Building a distributed cache
Implement a single node's LRU, route keys with a hash ring, replicate to followers, and defeat the cache stampede and hot-key problems.
A single node: O(1) LRU
Each cache node is an LRU map — a hash map plus a doubly-linked list so get/put and eviction are all O(1) (this is the classic LRU Cache design problem):
class LRUCache:
def __init__(self, capacity):
self.cap = capacity
self.map = {} # key -> node
self.head, self.tail = Node(), Node() # MRU near head, LRU near tail
self.head.next, self.tail.prev = self.tail, self.head
def get(self, key):
if key not in self.map: return None
node = self.map[key]; self._move_to_front(node)
return node.value
def put(self, key, value, ttl=None):
if key in self.map: self._remove(self.map[key])
node = Node(key, value, expire_at=now()+ttl if ttl else None)
self.map[key] = node; self._add_front(node)
if len(self.map) > self.cap: self._evict_lru() # drop tail.prev
TTL is checked lazily on get (treat expired as miss) plus a background sampler that
actively expires a random subset (Redis-style) so dead keys don’t hog RAM.
Routing keys with the hash ring
The client maps each key to a shard via consistent hashing (Chapter 2). Adding a node moves only its ring neighborhood:
node = ring.pick(key) # bisect on the sorted vnode hashes
value = node.get(key)
Replication and failover
Each shard is a primary with async replicas. Writes go to the primary and stream to replicas; reads can hit either (accepting slight staleness). Membership and health are tracked by heartbeats/gossip; on primary death a replica is promoted and the ring is updated to point at it. Use a coordination service (or Redis Sentinel-style quorum) to agree on the promotion and avoid split-brain.
The cache stampede (must-handle)
When a hot key expires, thousands of concurrent misses can hit the DB at once. Three defenses (often combined):
def get_or_load(key, loader, ttl):
v = cache.get(key)
if v is not None: return v
if not lock.acquire(key, nx=True, ttl=5): # 1) only ONE loader
return wait_for(key) or cache.get(key) # others wait/serve stale
try:
v = loader() # hit DB once
cache.put(key, v, ttl=ttl + jitter()) # 2) jittered TTL (staggered)
return v
finally:
lock.release(key)
Plus 3) early/background refresh: refresh a hot key slightly before it expires so it never goes cold.
The hot-key problem
Consistent hashing pins a key to one shard; a celebrity key can overload that one node.

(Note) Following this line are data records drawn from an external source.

/-- Under an injective map 243 of the 256 byte values are illegal (R77). -/
theorem length_illegalBytes {m : OpcodeMap} (hm : m.Injective) :
    ((List.range 256).filter (fun n => (opOfByte m (BitVec.ofNat 8 n)).isNone)).length = 243 := by
  have hlegal := (legalBytes_perm hm).length_eq
  have hsum := List.length_eq_length_filter_add (l := List.range 256)
    (fun n => (opOfByte m (BitVec.ofNat 8 n)).isSome)
  simp only [Option.not_isSome, List.length_range, List.length_map] at hsum hlegal
  have hall : Op.all.length = 13 := rfl
  omega

end Sys2Proof

namespace Sys2Proof.Machine

/-! ### What stands at `pc`, and what the decoder and the fetch make of it -/

/-- The encoding of an instruction at `pc` leads the bytes the decoder is given. -/
theorem fetchBytes_of_encode {s : State} {i : Instr} (h : s.InstructionAt (encode i)) :
    ∃ rest, s.fetchBytes = encode i ++ rest :=
  instructionAt_fetchBytes h (by rw [length_encode]; exact length_le_three i)

/-- One byte at `pc` is the first the decoder is given. -/
theorem fetchBytes_of_opcode {s : State} {b : Byte} (h : s.InstructionAt [b]) : ∃ rest, s.fetchBytes = b :: rest :=
  instructionAt_fetchBytes h (by simp)

/-- The decoder reads as many bytes as the instruction at `pc` is long (R75). -/
theorem fetchCount_of_encode {s : State} {i : Instr} (h : s.InstructionAt (encode i)) : s.fetchCount = i.length := by
  obtain ⟨rest, hf⟩ := fetchBytes_of_encode h
  rw [encode, encodeWith, List.cons_append] at hf
  simp only [State.fetchCount, hf, opOfByte_opcodeByte, Instr.length, Op.length, List.length_append,
    length_operandBytes, Nat.min_eq_left (Nat.le_add_right _ _)]

/-- Settles O17: by decoding of encodings for the answer, and by the count of bytes fetched for the reads. -/
theorem decoderReadsExactlyTheInstruction : Obligations.DecoderReadsExactlyTheInstruction := by
  refine ⟨fun i rest rest' h => decode_encode_append (wellFormed_of_decode_encode h) rest', fun s i h => ?_⟩
  rw [State.fetchEvents, fetchCount_of_encode h]

/-- At `pc` above 255 the opcode byte itself is missing (R76). -/
theorem decodeAtPc_of_gt {s : State} (h : 255 < s.pc.toNat) : s.decodeAtPc = .truncated 0 := by
  rw [State.decodeAtPc, fetchBytes_of_gt h]
  rfl

/-- An instruction that would end above address 255 misses its byte at address 256 (R76). -/
theorem decodeAtPc_of_end_gt {s : State} {o : Op} (h : s.InstructionAt [opcodeByte o])
    (hend : 256 < s.pc.toNat + o.length) : s.decodeAtPc = .truncated (256 - s.pc.toNat) := by
  obtain ⟨operands, hf⟩ := fetchBytes_of_opcode h
  have hlen := length_fetchBytes s
  have hcount := operandCount_le_two o
  rw [Op.length] at hend
  rw [hf, List.length_cons] at hlen
  have hshort : operands.length < o.format.operandCount := by omega
  rw [State.decodeAtPc, hf, decode_opcodeByte_cons, decodeOperands_of_short hshort]
  congr 1
  omega

/-- Settles O19: the decoder reports the offset of the missing byte, and the step adds `pc` to it. -/
theorem fetchAbove255Faults : Obligations.FetchAbove255Faults := by
  refine ⟨fun s hl hpc => step_of_truncated hl (decodeAtPc_of_gt hpc), fun s o h hend => ?_⟩
  have hpc : s.pc.toNat + 1 ≤ 256 := instructionAt_end_le h (List.cons_ne_nil _ _)
  have haddr : s.pc.toNat + (256 - s.pc.toNat) = 256 := by omega
  rw [step_of_truncated h.1 (decodeAtPc_of_end_gt h hend), haddr]

/-- Settles O20: the lookup fails on the byte, and its failures are counted by injectivity of the opcode map. -/
theorem illegalOpcodesFault : Obligations.IllegalOpcodesFault := by
  refine ⟨fun s b h hb => ?_, length_illegalBytes opcodeByte_injective, by decide⟩
  obtain ⟨rest, hf⟩ := fetchBytes_of_opcode h
  exact step_of_unknownOpcode h.1 (by rw [State.decodeAtPc, hf, decode_of_unknown hb])

/-- Settles O21: the decoder's check finds the first bad operand, and there is none in a LOAD_IMMEDIATE whose
destination is a register. -/
theorem badRegisterIsCheckedFirst : Obligations.BadRegisterIsCheckedFirst := by
  refine ⟨fun s i before after r hi hbefore hr h => ?_, fun r v => ?_⟩
  · obtain ⟨rest, hf⟩ := fetchBytes_of_encode h
    have hbad := firstBadRegister_of_append hi hbefore hr
    exact step_of_badRegister h.1 (by rw [State.decodeAtPc, hf, decode_encode_append_of_bad hbad])
  · have hwf : (Instr.loadImmediate (byteOfReg r) v).wellFormed = true := decide_eq_true (byteOfReg_le r)
    exact decode_encode_append hwf []
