-- ==== Sys2Proof/Machine/Core.lean ====
section
/-! DEFINITION. The machine as the host's interface reads it. -/

def Sys2Proof.core : Host.Core :=
  { State := Sys2Proof.Machine.State, Fault := Sys2Proof.Machine.Fault, Refusal := Sys2Proof.Machine.Refusal,
    step := Sys2Proof.Machine.step, reset := Sys2Proof.Machine.State.reset }
end

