/-- R67, R69, R110: an illegal word accepted by an idle block: the whole next state, as one step. -/
def Obligations.IllegalWordAtAcceptance : Prop :=
  ∀ (s : State) (d : Word) (rest : List Move) (e : DecodeError), s.ready → s.agenda = .write 2 d :: rest →
    decode d = .error e →
    step s = .next ((s.withAgenda rest).withBlock { s.block with
      busy := false, done := true, errCode := .illegalCommand, cmdIgnored := false, op := d.extractLsb' 0 4,
      errA := BitVec.ofNat 64 d.toNat, errB := 0#64, decodedLen := 0#32, pos := 0#64,
      w := { Work.reset with op := d.extractLsb' 0 4 } })

/-- R70: any word written to `CMD` while the engine is busy is ignored, except that `CMD_IGNORED` is set. -/
def Obligations.CommandWriteWhileBusyIgnored : Prop :=
  ∀ (s : State) (d : Word) (rest : List Move), s.rst = false → s.block.busy = true → s.agenda = .write 2 d :: rest →
    step s = .next ((s.withAgenda rest).withBlock { s.block with cmdIgnored := true })

/-- R34, R67, R68, R71: the frame of all four commands: a command word written to `CMD` answers a next state, which keeps the
queues, the operand registers, `IE`, the reset level, the agenda and what the host has got back. -/
def Obligations.CommandWordFrame : Prop :=
  ∀ (i : Instr) (s : State), ∃ t, exec i s = .next t ∧ t.streams = s.streams ∧ t.rst = s.rst ∧ t.agenda = s.agenda ∧
    t.seen = s.seen ∧ t.block.ie = s.block.ie ∧ t.block.payloadLen = s.block.payloadLen ∧
    t.block.sampleCount = s.block.sampleCount ∧ t.block.bitCount = s.block.bitCount ∧
    (s.rst = true → t = s)

/-- R33, R67, R82: acceptance leaves nothing of earlier commands: the block after it depends on `IE` and the operand
registers alone, whatever the working fields, the result registers and the flags held. -/
def Obligations.AcceptanceForgetsEarlierCommands : Prop :=
  ∀ (i : Instr) (s s' : State), s.ready → s'.ready → s'.block.ie = s.block.ie →
    s'.block.payloadLen = s.block.payloadLen → s'.block.sampleCount = s.block.sampleCount →
    s'.block.bitCount = s.block.bitCount →
    ∃ b, exec i s = .next (s.withBlock b) ∧ exec i s' = .next (s'.withBlock b)

/-- R115: a command that fails at acceptance fails again when it is written again, with the same record. -/
def Obligations.RejectedCommandFailsAgain : Prop :=
  ∀ (i : Instr) (s t : State), s.ready → exec i s = .next t → t.block.done = true → exec i t = .next t

/-! ## Beats -/

/-- R72: the end of a beat: `POS` advances by 1, and the command completes when `POS` has reached `w.total`. -/
def Obligations.BeatEnd : Prop :=
  ∀ b : Block,
    (b.pos + 1#64 = b.w.total →
      endBeat b = { b with pos := b.pos + 1#64, busy := false, done := true, errCode := .noError }) ∧
    (b.pos + 1#64 ≠ b.w.total → endBeat b = { b with pos := b.pos + 1#64 })

/-- R80: the FRAME beat at every position: a length bit, the first bit of a new byte, a later bit of the byte held, or a
wait for a missing byte. -/
def Obligations.FrameBeat : Prop :=
  ∀ s : State, s.running .frame →
    (s.block.pos.toNat < 32 →
      engineTurn s = .next ((s.withBlock (endBeat s.block)).withStreams { s.streams with
        bOut := s.streams.bOut ++ [s.block.w.len.getLsbD s.block.pos.toNat] })) ∧
    (32 ≤ s.block.pos.toNat → (s.block.pos.toNat - 32) % 8 = 0 →
      (s.streams.pIn = [] → engineTurn s = .next s) ∧
      (∀ x rest, s.streams.pIn = x :: rest →
        engineTurn s = .next ((s.withBlock (endBeat { s.block with w := { s.block.w with byteSr := x } })).withStreams
          { s.streams with pIn := rest, bOut := s.streams.bOut ++ [x.getLsbD 0] }))) ∧
    (32 ≤ s.block.pos.toNat → (s.block.pos.toNat - 32) % 8 ≠ 0 →
      engineTurn s = .next ((s.withBlock (endBeat s.block)).withStreams { s.streams with
        bOut := s.streams.bOut ++ [s.block.w.byteSr.getLsbD ((s.block.pos.toNat - 32) % 8)] }))

/-- R88: the EMBED beat at every position: a wait for a sample, a pass-through, a length bit, the first bit of a new byte
(or a wait for it with no sample taken), or a later bit of the byte held. -/
def Obligations.EmbedBeat : Prop :=
  ∀ s : State, s.running .embed →
    (s.streams.sIn = [] → engineTurn s = .next s) ∧
    (∀ x rest, s.streams.sIn = x :: rest →
      (s.block.w.nbits.toNat ≤ s.block.pos.toNat →
        engineTurn s = .next ((s.withBlock (endBeat s.block)).withStreams
          { s.streams with sIn := rest, sOut := s.streams.sOut ++ [x] })) ∧
      (s.block.pos.toNat < s.block.w.nbits.toNat → s.block.pos.toNat < 32 →
        engineTurn s = .next ((s.withBlock (endBeat s.block)).withStreams
          { s.streams with
            sIn := rest, sOut := s.streams.sOut ++ [setLsb x (s.block.w.len.getLsbD s.block.pos.toNat)] })) ∧
      (s.block.pos.toNat < s.block.w.nbits.toNat → 32 ≤ s.block.pos.toNat → (s.block.pos.toNat - 32) % 8 = 0 →
        (s.streams.pIn = [] → engineTurn s = .next s) ∧
        (∀ y pRest, s.streams.pIn = y :: pRest →
          engineTurn s = .next ((s.withBlock (endBeat { s.block with w := { s.block.w with byteSr := y } })).withStreams
            { s.streams with
              sIn := rest, pIn := pRest, sOut := s.streams.sOut ++ [setLsb x (y.getLsbD 0)] }))) ∧
      (s.block.pos.toNat < s.block.w.nbits.toNat → 32 ≤ s.block.pos.toNat → (s.block.pos.toNat - 32) % 8 ≠ 0 →
        engineTurn s = .next ((s.withBlock (endBeat s.block)).withStreams
          { s.streams with
            sIn := rest,
            sOut := s.streams.sOut ++ [setLsb x (s.block.w.byteSr.getLsbD ((s.block.pos.toNat - 32) % 8))] })))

Mitigations:
- Replicate the hot key to multiple nodes and read a random replica.
- A tiny client-side local cache with a short TTL absorbs repeated reads before they leave the app server.
- Detect hot keys via per-key request counters and promote them automatically.
Consistency and invalidation
- Cache-aside writes: update the DB, then delete the cache key (let the next read repopulate) — simpler and safer than updating in place.
- Propagate invalidations via pub/sub if multiple caches/regions hold the key.
- Accept a brief stale window; for must-be-fresh fields, write-through instead.
Failure handling
- Node down → ring routes around it to the replica; affected keys briefly cold.
- Whole cache down → app falls back to the DB (degraded latency); protect the DB with the stampede lock so it isn’t crushed.
- Network partition → favor availability (serve possibly-stale) for a cache.
The takeaway
Concrete signals: an O(1) LRU node, consistent-hashing routing, primary/replica failover, and explicit defeat of the stampede (single-loader lock + TTL jitter + early refresh) and hot key (replicate/local-cache). This is the reusable caching layer behind nearly every read-heavy system in this chapter.